> PROBLEM REQUIREMENTS: Give the number of lines below that contain the string "false", and no other text.

Dataset entries:
= = = =

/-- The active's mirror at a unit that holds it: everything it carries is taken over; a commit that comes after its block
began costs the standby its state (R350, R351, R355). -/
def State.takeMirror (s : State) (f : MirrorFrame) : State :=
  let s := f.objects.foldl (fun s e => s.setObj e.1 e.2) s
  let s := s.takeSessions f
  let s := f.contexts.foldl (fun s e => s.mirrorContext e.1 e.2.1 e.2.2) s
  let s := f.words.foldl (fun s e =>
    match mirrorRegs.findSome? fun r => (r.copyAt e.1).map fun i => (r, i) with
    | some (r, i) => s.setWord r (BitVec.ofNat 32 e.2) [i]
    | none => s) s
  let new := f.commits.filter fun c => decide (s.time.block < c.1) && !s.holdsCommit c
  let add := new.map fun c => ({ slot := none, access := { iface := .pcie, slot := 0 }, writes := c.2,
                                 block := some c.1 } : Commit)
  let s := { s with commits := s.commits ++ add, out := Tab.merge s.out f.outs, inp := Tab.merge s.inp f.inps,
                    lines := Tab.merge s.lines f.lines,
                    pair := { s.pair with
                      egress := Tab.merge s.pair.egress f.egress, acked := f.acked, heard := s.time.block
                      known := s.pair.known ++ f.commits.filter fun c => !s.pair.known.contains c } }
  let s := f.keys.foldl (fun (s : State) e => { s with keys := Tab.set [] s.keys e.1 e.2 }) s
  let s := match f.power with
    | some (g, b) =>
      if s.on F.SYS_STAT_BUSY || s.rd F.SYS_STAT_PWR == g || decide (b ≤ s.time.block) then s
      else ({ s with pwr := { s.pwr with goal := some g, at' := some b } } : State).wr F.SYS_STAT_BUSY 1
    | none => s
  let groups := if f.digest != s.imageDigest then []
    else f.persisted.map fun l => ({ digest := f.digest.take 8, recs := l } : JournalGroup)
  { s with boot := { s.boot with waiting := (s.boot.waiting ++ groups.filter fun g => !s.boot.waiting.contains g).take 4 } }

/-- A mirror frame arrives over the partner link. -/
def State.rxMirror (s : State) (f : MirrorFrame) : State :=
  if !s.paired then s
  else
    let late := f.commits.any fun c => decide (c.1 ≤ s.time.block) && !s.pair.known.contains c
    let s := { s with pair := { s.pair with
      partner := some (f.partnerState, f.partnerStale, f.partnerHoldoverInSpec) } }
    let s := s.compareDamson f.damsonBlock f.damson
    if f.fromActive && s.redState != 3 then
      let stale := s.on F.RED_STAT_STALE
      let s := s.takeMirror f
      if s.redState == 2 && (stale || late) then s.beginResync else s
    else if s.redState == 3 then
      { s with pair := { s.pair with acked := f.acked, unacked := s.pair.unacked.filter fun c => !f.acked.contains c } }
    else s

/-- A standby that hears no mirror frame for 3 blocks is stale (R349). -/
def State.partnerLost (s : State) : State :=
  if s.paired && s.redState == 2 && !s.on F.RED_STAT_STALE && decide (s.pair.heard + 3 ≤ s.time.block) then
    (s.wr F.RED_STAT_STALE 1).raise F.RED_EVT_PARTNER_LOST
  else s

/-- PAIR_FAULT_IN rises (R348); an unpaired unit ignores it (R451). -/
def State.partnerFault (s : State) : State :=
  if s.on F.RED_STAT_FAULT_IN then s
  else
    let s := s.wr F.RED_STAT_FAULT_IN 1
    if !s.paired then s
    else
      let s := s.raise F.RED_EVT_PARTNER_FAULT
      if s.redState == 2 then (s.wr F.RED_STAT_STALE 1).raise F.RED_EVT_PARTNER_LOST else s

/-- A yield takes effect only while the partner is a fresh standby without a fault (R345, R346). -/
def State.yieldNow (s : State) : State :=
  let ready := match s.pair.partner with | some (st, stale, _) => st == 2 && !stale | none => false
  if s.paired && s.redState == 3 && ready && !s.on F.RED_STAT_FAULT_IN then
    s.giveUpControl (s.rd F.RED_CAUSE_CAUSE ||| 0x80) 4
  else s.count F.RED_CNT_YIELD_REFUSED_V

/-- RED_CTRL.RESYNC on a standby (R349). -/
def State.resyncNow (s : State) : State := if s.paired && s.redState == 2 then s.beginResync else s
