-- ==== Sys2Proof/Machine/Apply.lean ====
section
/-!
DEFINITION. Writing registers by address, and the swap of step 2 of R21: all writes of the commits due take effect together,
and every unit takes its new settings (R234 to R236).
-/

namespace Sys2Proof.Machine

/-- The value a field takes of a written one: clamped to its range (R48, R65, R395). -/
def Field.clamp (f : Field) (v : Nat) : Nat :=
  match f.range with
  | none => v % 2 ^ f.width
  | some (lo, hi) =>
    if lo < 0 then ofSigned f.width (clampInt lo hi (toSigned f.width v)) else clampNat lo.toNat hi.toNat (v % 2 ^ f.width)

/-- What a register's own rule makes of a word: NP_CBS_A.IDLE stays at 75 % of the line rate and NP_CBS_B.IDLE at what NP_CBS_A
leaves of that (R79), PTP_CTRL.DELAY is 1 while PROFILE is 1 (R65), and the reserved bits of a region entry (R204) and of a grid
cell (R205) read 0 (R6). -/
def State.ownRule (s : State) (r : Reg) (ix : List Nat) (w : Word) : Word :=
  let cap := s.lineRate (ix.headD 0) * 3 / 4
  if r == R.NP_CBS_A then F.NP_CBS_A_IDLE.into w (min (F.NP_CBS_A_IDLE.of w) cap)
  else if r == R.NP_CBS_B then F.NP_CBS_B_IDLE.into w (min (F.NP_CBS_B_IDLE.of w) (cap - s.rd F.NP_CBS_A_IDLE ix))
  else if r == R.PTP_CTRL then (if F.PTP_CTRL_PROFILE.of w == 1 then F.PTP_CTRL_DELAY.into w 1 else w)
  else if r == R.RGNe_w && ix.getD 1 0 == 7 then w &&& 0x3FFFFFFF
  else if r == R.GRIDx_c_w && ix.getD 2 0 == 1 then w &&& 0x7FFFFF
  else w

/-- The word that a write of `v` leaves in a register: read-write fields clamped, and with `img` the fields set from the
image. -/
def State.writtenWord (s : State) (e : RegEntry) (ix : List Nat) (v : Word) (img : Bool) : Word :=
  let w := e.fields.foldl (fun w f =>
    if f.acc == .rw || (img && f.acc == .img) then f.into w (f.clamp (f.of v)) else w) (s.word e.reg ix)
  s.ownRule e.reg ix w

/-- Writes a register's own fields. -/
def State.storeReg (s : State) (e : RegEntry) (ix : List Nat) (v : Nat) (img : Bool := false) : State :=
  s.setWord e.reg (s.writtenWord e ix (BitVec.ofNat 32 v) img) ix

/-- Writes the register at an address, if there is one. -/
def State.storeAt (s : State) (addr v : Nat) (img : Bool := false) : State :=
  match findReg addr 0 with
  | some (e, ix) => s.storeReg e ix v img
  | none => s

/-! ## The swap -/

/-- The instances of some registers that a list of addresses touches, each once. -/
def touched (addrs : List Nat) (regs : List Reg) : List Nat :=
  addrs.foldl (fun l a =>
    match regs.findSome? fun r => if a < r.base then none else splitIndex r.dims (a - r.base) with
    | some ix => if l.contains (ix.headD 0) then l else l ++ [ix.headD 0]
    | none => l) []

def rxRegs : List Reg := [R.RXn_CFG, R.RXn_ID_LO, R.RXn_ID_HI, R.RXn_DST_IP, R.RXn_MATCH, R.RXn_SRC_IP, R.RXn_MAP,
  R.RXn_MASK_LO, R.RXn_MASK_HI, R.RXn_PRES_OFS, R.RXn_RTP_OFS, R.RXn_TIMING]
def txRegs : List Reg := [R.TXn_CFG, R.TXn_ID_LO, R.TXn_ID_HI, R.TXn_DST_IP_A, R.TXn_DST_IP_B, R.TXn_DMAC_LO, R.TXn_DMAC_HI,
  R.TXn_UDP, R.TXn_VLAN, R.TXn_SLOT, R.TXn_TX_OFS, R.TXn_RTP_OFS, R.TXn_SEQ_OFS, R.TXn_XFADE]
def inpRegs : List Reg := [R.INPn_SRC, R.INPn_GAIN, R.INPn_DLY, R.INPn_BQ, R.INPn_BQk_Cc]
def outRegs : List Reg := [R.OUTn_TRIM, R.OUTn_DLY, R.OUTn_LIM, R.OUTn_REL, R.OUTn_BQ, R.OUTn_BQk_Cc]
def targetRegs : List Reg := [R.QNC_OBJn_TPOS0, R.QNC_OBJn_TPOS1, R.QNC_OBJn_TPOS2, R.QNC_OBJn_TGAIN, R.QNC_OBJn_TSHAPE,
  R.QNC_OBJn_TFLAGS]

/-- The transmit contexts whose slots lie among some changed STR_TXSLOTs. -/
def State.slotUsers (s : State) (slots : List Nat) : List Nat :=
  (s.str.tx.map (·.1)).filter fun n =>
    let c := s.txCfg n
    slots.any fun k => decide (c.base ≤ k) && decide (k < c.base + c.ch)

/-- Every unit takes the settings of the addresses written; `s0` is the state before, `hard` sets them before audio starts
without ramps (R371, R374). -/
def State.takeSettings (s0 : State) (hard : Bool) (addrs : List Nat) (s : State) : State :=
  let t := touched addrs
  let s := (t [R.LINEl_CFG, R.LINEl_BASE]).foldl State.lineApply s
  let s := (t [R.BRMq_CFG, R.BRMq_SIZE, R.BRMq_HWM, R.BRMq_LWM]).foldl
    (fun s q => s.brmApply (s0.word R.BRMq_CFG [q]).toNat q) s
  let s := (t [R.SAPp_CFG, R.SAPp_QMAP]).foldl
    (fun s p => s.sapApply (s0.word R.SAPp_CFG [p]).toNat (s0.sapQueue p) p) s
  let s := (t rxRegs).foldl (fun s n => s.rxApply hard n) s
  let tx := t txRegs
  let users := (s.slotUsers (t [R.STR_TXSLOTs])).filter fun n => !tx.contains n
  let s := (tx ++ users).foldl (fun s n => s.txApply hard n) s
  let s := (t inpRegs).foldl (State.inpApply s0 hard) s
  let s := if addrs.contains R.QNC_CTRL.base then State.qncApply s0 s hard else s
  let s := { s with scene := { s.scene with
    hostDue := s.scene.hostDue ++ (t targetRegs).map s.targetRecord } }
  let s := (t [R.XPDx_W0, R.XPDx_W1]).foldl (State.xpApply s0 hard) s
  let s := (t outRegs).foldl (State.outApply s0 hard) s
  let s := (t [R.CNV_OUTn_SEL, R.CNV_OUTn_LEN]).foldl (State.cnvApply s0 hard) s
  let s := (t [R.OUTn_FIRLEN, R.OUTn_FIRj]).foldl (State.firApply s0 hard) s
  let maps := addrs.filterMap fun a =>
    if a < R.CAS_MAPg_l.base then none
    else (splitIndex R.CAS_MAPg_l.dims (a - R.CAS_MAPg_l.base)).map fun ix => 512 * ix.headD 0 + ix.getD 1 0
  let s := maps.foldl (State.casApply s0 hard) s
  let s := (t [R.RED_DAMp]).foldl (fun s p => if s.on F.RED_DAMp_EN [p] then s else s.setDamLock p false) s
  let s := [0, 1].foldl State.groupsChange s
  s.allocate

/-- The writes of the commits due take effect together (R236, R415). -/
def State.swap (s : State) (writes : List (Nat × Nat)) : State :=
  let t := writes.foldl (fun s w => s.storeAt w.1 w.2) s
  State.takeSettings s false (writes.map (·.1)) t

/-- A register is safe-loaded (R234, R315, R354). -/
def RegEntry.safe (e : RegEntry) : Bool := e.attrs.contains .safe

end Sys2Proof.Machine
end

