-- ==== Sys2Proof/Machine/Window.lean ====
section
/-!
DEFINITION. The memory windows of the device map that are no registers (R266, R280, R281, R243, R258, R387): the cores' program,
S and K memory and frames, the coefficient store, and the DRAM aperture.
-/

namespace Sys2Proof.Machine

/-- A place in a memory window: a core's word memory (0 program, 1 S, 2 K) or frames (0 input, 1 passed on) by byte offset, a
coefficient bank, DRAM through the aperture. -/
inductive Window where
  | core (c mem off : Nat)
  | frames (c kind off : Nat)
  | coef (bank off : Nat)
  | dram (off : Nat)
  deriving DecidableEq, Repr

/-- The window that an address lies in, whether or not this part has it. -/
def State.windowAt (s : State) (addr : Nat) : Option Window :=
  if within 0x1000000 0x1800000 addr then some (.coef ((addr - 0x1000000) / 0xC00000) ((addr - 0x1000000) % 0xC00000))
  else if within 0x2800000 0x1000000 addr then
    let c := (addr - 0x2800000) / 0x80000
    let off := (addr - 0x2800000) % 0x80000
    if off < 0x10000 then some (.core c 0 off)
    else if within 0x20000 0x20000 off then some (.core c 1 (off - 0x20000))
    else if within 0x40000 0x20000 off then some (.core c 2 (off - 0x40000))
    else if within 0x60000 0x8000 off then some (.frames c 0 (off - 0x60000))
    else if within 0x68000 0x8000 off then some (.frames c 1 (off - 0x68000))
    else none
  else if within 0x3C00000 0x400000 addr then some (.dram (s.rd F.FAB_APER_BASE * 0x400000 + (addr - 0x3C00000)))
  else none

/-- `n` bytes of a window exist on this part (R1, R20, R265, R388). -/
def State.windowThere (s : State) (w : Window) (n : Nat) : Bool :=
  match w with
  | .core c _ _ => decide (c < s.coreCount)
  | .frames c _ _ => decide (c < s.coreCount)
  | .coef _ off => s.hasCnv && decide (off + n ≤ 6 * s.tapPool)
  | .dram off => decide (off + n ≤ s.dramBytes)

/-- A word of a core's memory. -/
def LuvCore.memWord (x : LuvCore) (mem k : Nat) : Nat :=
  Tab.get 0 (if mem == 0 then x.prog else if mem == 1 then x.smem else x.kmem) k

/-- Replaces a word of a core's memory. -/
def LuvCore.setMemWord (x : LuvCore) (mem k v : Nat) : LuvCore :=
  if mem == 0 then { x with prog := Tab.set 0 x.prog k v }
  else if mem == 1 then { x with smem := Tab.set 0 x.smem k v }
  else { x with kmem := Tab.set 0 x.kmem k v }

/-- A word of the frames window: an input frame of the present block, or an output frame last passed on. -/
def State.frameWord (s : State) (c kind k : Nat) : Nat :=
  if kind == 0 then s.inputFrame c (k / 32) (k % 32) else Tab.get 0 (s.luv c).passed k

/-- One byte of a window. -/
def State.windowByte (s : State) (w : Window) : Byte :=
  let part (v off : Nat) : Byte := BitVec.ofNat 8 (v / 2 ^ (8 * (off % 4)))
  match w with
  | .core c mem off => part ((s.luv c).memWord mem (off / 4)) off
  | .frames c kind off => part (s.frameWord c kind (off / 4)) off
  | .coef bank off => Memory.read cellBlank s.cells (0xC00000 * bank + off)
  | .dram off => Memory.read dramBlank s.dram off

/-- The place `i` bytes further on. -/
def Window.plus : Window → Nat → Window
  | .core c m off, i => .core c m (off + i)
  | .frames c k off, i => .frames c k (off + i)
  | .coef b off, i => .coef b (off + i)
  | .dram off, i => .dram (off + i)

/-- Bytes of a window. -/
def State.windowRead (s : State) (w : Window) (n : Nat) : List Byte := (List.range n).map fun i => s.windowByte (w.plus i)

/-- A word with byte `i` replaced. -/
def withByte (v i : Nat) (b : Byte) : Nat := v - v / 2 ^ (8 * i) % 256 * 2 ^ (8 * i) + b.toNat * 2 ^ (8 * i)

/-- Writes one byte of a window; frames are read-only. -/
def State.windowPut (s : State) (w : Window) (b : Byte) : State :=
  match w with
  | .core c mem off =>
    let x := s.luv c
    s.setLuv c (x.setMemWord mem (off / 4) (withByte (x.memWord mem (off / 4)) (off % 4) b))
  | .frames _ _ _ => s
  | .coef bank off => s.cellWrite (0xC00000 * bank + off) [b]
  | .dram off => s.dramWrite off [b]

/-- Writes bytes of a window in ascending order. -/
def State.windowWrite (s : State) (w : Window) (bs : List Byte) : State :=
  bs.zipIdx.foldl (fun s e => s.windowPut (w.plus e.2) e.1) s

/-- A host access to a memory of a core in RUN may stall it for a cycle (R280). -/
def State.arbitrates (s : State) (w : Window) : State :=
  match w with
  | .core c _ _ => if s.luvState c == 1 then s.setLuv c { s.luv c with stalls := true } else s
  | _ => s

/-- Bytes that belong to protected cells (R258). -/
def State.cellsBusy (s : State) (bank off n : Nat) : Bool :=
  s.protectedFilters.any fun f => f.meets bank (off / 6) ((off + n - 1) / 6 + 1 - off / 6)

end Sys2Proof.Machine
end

= = = =

> RESPONSE AREA: 5